Я этот день никогда не забуду. И Кибальчиш мне еще тут говорит — хороший друг. Я говорю, надо было относиться к ребенку как положено. Если мы с Сашей сошлися, он на пилораме работал, так он на обед идет, они летят, они его облепят, он их тащит оттудова, с горы, на руках. И до сих пор вот она — что мама, что Света, даже если он вот пришел домой пьяный, чтобы я на него голос повысила? Да ни за что в жизни мне никто не дает этого сделать. А так — это не жизнь. С одним пять лет, со Светиным отцом, потом восемь лет. У Светы вобше останется, наверно, с детства отпечаток о нем. Она даже если я завожу тему, она сразу говорит — мама, замолчи. Даже не поднимай. Просто она сразу это все вспоминат. Мне даже один раз пришлось постригаться чуть ли не налысо. Когда из-под ружья мы по-пластунски ползали по полю, вот в этих липучках. И под ножом, и под ружьем я была, и под топором. И под лезвием даже, не поверишь.
— И что, насобирала колючек в волосы, да?
— Пришлось постригаться.
— Он вас загнал на поле?
— Нну.
— Пьяный, что ли?
— Конечно. Из этих восьми лет самое большое мы год наберем не пьяный. С вахты приезжал домой — он эти десять дней дома квасил. На вахту он уезжал, ну, там, может, не пил какое-то время — там начальство. Но все равно они втихушку скрадывали. А одному не пьется. Он, бывало, даже заставлял меня. Вот садится и начинат: «Ты меня не любишь, ты не уважаешь. Сейчас, если ты со мной не будешь пить, я подниму всех детей, они будут сидеть». И ночью за бутылкой также — разбудит в три, в четыре часа ночи: «Иди, неси бутылку». Никто не будет спать, пока я не принесу бутылку. Вот и идешь, со слезами, долбишься в каждый двор, лишь бы только взять, ради детей, чтоб дети были спокойны. А если он домой еще пьяный, да откуда-нибудь пришел. Все. Мы сразу собирали манатки, только слышим, что он идет, — через окошко выпрыгивали.

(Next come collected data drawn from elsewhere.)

-- ==== Sys2Proof/Config.lean ====
section
/-! DEFINITION. What is fixed for one HUFF-CORE: the parameters of spec R12, the alphabet and the two banks, and the
free values a host read can draw (R392, R403). -/

namespace Sys2Proof

/-- ALPHABET_SIZE, fixed at 256 (R12, R14): the symbols are 0 to 255. -/
def alphabetSize : Nat := 256

/-- The two code-table banks (R12 NUM_BANKS, R51). -/
inductive Bank where
  /-- TABLE[0], selected by TB = 0. -/
  | bank0
  /-- TABLE[1], selected by TB = 1. -/
  | bank1
  deriving DecidableEq, Repr

/-- The parameters of one HUFF-CORE (R12). They are data of the state, changed by nothing, so a statement about every
state is about every HUFF-CORE (log 7). WORD_WIDTHS, ALPHABET_SIZE and NUM_BANKS are fixed by R12 and stand elsewhere. -/
structure Params where
  /-- MAXLEN: every legal codelength is below it. -/
  maxLen : Nat
  /-- MAX_DATA_BYTES: the capacity of DATA_BUF. -/
  maxDataBytes : Nat
  /-- MAX_STREAM_WORDS: the capacity of STREAM in slots. -/
  maxStreamWords : Nat
  /-- MAX_BLOCKS: the capacity of each BLK array. -/
  maxBlocks : Nat
  /-- MAX_OUT_BYTES: the capacity of OUT_BUF. -/
  maxOutBytes : Nat
  /-- NUM_ENGINES: how many decode engines there are. -/
  numEngines : Nat
  deriving DecidableEq, Repr

/-- The reference configuration of R12. -/
def Params.reference : Params where
  maxLen := 32
  maxDataBytes := 1048576
  maxStreamWords := 262144
  maxBlocks := 4096
  maxOutBytes := 1048576
  numEngines := 4

/-- The value that the `n`-th host read draws where the spec says "any value, drawn once per read" (R392, R403). It has
no body: nothing can be proved of it (log 4). DESIGN CHOICE of form, safe. -/
opaque Config.freeWord (n : Nat) : Word

end Sys2Proof
end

В огороде в теплице прятались и где только не прятались. К маме придет он — если там я, у мамы, он окошки вышибал. С Ваней-то мы постоянно, они в этой половине, а мы в той половине. У меня там уже было готово, под кроватью теплые шубы настелены. Я этого в охапку и вcе, только услышу, что долбится, я его хвать. А там та половина не отапливается. Вот, сына туда, в эти куртки закутаешь, а он заходит, так походит, а ты лежишь. Вот сейчас если он найдет, вот и лежишь, трясешься. А если он находил — сразу, цветешь потом, как майская роза. Он мне один раз на Калганке — переносица-то сломанная (Вера трогает переносицу). Сейчас морозы вот начнутся... [будет чувствоваться]. Сломал переносицу. Сгустки аж летели с носа. И было бы за что — я бы даже не против. Просто он шел, с Ваней на руках, а тут в Нахаловке, как из Нахаловки выезжаешь, лесочек такой, типа площадочка, и дом стоит. И я туда заскочила в туалет, машинально, и тот пьяный шел рядом. Че-то праздник какой-то был, мы в лесу тут сидели. И ему прибредилося, что я сбегаю от него. И он тут залетел, я даже не успела штаны одеть. Он меня реально вот так сгреб, как дал (Вера показывает кивком головы, ударил ее в переносицу головой). И я обвалилася. И начал пинать. Хорошо, заорала вот Зоечка Марысьева, да Маргаритка — услышали. Сбегали за Гришкой. Гришка его и топил в Ангаре, и что только ни делал — я думала, утопит. А мы огородами, всяко-разно. Так я вызвала ментов, сняла побои. А че толку: менты приехали, он им пару щук копченых дал и они замяли дело. Ишо мне же штраф выписали — полторы тысячи. Сейчас вот вспомнила — открывала карту — ну брала вот в больнице для Вани — нет, ну я думала, что Боря жестокий человек, ну вырос без матери, как говорится, без отца. Но до такой степени, чтобы ребенку в жопу насыпать перца, извини-подвинься. И так же я ездила, билася, и еще меня же чуть на пятнадцать суток не посадили. За ложные показания. Потому что у него хирург, видите ли, ничего не нашел. А пилы-то — «Урал». Он ее дергает, а этого заставлял палец в подсвечник пихать, оттудова ток шел. Они приезжали, эту пилу фотографировали. И мне же пятнадцать суток чуть не влепили.
Силы чистые и нечистые
Община баптистов в деревне — всего три человека. Глафира, Алена, ее сестра, и Ирина. Всем по 58-60 лет. Прежняя предводительница общины — Елена — переехала в Усть-Балей. Собираются три раза в неделю — вторник и четверг в 19:00, в воскресенье в 11:00, с 1998 года. К моменту моего теперешнего присутствия время уже сложилось в двадцать лет. Воскресное собрание длится час с лишним. Пели гимны, читали псалмы, обсуждали прочитанное. «Ну вроде все понятно сегодня». Заинтересовались василиском — что за чудовище. С головой петуха и телом змеи. Покивали. После молитвенного собрания — рыбный пирог — лещ, целиком запеченный в тесте, — с чаем и аджикой домашнего производства.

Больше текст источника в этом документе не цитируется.